On Monday, September 22, 2014 11:34 PM, Dimitris Kontokostas
<jimk...@gmail.com> wrote:
Looking at the template source we find the following:{{Geobox
coor|{{#expr:abs({{{latitude|{{{latd|}}}}}})}}|{{{latm|}}}|{{{lats|}}}| S ....
which means that they don't care about the sign, they just take the absolute
value and add 'S' at the end and later they embed the coordinates template.
DBpedia cannot parse embedded templates, we can only get the outer mapping.As
Alexandru noticed, looks like we have two options:1) handle this at the mapping
level:We recently enabled prefix/suffix-ing values in property mappings [1]. We
could port part of the code in the Coord templates and add a '-' prefix to
solve this case but we'd need a abs() transformation as well to get it right
We'd also need people to change all the affected templates.
This is a known problem in Wikipedia, in this case it is "legitimate" but there
are many other wrong coordinates.One of my todo's was to find them using
RDFUnit and report them back. Now with this issue we can see what is fixed and
try to re-map the rest
2) Fuse information from different sources.
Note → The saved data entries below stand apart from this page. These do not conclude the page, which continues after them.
-- ==== Sys2Proof/Machine/Resets.lean ====
section
/-! DEFINITION. Power-on, the hard reset and the soft reset: each block's values (R19, R24, R46, R62,
R81, R97, R118, R148, R162, R166, R189). -/

namespace Sys2Proof.Machine

/-- The main line at a reset: a pulse in progress runs on without moving anything, the pending ones
give way to the safe pulses (R166). -/
def Line.afterReset (l : Line) (site : Site) : Line :=
  match l.pulse with
  | some p => { Line.atRest with pulse := some { p with passed := true } }
  | none =>
    { Line.atRest with
      pulse := some { output := .pump, on := false, lengths := site.lengths .pump, phase := .lead,
                      passed := false },
      waiting := [{ output := .master, on := false }, { output := .drain, on := false }] }

/-- An enrolled entry after a soft reset (R46). -/
def Entry.reactivated (n : Entry) (time : Nat) : Entry :=
  { n.clearLatest with state := .active, lastSeq := none, lastHeard := time, frames := 0,
                       muteCloses := 0, badStreak := 0,
                       gen := if n.state = .active then n.gen else n.gen + 1 }

/-- A roster entry after a soft reset; returnTo is where its context sends it (R46). -/
def Entry.softReset (n : Entry) (time : Nat) (returnTo : ReturnState) : Entry :=
  match n.state, returnTo with
  | .free, _ => Entry.free n.gen
  | .reserved, _ => { n with lastHeard := time }
  | .enrolling, .reserved => { n with state := .reserved, lastHeard := time, gen := n.gen + 1 }
  | .enrolling, .free => Entry.free (n.gen + 1)
  | .active, _ => n.reactivated time
  | .silent, _ => n.reactivated time
  | .lost, _ => n.reactivated time
  | .muted, _ => n.reactivated time
  | .quarantined, _ => n.reactivated time

/-- A covered field of the zone stands otherwise than a reset leaves it (R87, R97). -/
def Zone.disturbed (x : Zone) : Bool :=
  x.auto || x.protect || x.frost != .clear || x.valve != .closed || x.runSlot.isSome

/-- A zone record after a soft reset (R97, R118, R148, R162). -/
def Zone.softReset (x : Zone) : Zone :=
  Zone.cleared (if x.disturbed then x.gen + 1 else x.gen)

namespace Works

/-- Where the exchange of an entry returns it; RESERVED for an entry that no context serves. -/
def returnOf (w : Works) (e : EntryIx) : ReturnState :=
  match (w.ctxOf e).bind w.ctx with
  | some x => x.returnTo
  | none => .reserved

/-- The roster after a soft reset (R46). -/
def softRoster (w : Works) : Vector Entry 256 :=
  mapRows (fun e => (w.entry e).softReset w.time (w.returnOf e))
    (⟨allEntries.toArray, by simp [allEntries]⟩ : Vector EntryIx 256)

/-- What the blocks share after a soft reset: tables, mask and device time are kept (R189). -/
def softReset (w : Works) : Works :=
  { Works.powerOn with
    time := w.time, tables := w.tables, mask := w.mask, roster := w.softRoster,
    zones := mapRows Zone.softReset w.zones, line := w.line.afterReset w.site }

/-- What the blocks share after a hard reset (R189). -/
def hardReset (w : Works) : Works := { Works.powerOn with line := w.line.afterReset Site.default }

end Works

namespace State

/-- The part while it is held in reset: URDY is deasserted whatever the counts say, and a pulse that
runs on drives its coil (R22, R166; log 29). -/
def heldInReset (s : State) : State := { s with pins := { s.drivenPins with urdy := false } }

/-- The part during a hard reset, at its hard-reset values; the commands that wait are not the part's
(R22, R189; log 1). -/
def hardReset (s : State) : State :=
  { State.reset with works := s.works.hardReset, pending := s.pending }.heldInReset

/-- The part after a soft reset: watch points are kept and the bank equals the active tables (R6, R19,
R24, R81, R97, R189). -/
def softReset (s : State) : State :=
  { State.reset with
    works := s.works.softReset, bank := s.works.tables, watch := s.watch, pending := s.pending }

/-- The RESET request's reply is the frame in progress on the UART (R24, R177). -/
def resetLeaving (s : State) : Bool :=
  s.resetAnswered &&
    match s.works.upQueue with
    | f :: _ => isResetReply f
    | [] => false

/-- The supply returns, and the reset of power-on has not ended (R189; chapter 10; log 16). -/
def poweredOn (s : State) : State := { State.reset with pending := s.pending }.heldInReset

end State

/-- HARD_RESET, a whole LOW pulse on RESET#: the part in reset, and at the end of the step the end of the
reset, which asserts URDY with both queues empty (R22, R189). -/
def execHardReset (s : State) : Host.Outcome State Fault Refusal := s.hardReset.conclude

/-- SOFT_RESET, when the last byte of the RESET reply has left (R177; log 15). -/
def execSoftReset (s : State) : Host.Outcome State Fault Refusal :=
  (if s.resetLeaving then s.softReset else s).conclude

/-- POWER_ON, to the end of the reset that comes with it (R189). -/
def execPowerOn (s : State) : Host.Outcome State Fault Refusal := s.poweredOn.conclude

end Sys2Proof.Machine
end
It's something we consider for the
next release and maybe Live too.
Any feedback is welcome
[1]
http://mappings.dbpedia.org/index.php/Mapping_commons:Chemical_structure_verified
On Mon, Sep 22, 2014 at 11:30 PM, Alexandru Todor <to...@inf.fu-berlin.de>
wrote:
Hi Nicolas,
I don't think the geo information you see in the top-right corner of the
parsed wiki page actually comes from the article. I think it actually comes
from another wikimedia project or geonames. I see 2 possible ways for us to fix
it
1) Correct the information in wikipedia by restructuring the offending
"Infobox Australian place" to include orientation information so we can place
the longitude and latitude in the right hemisphere. And then go trough each
article that uses that infobox and correct the info either manually or with a
wikibot
2) Get that information from an external source, which we can't really do
since we would then face the problem of being out of sync with wikipedia on
that issue.
You could try bringing up this issue on the wikimedia mailing lists and asking
them where they get the coordinates from, and what piece of code is responsible
for parsing it. I don't see any way to fix it in the extractor since this is a)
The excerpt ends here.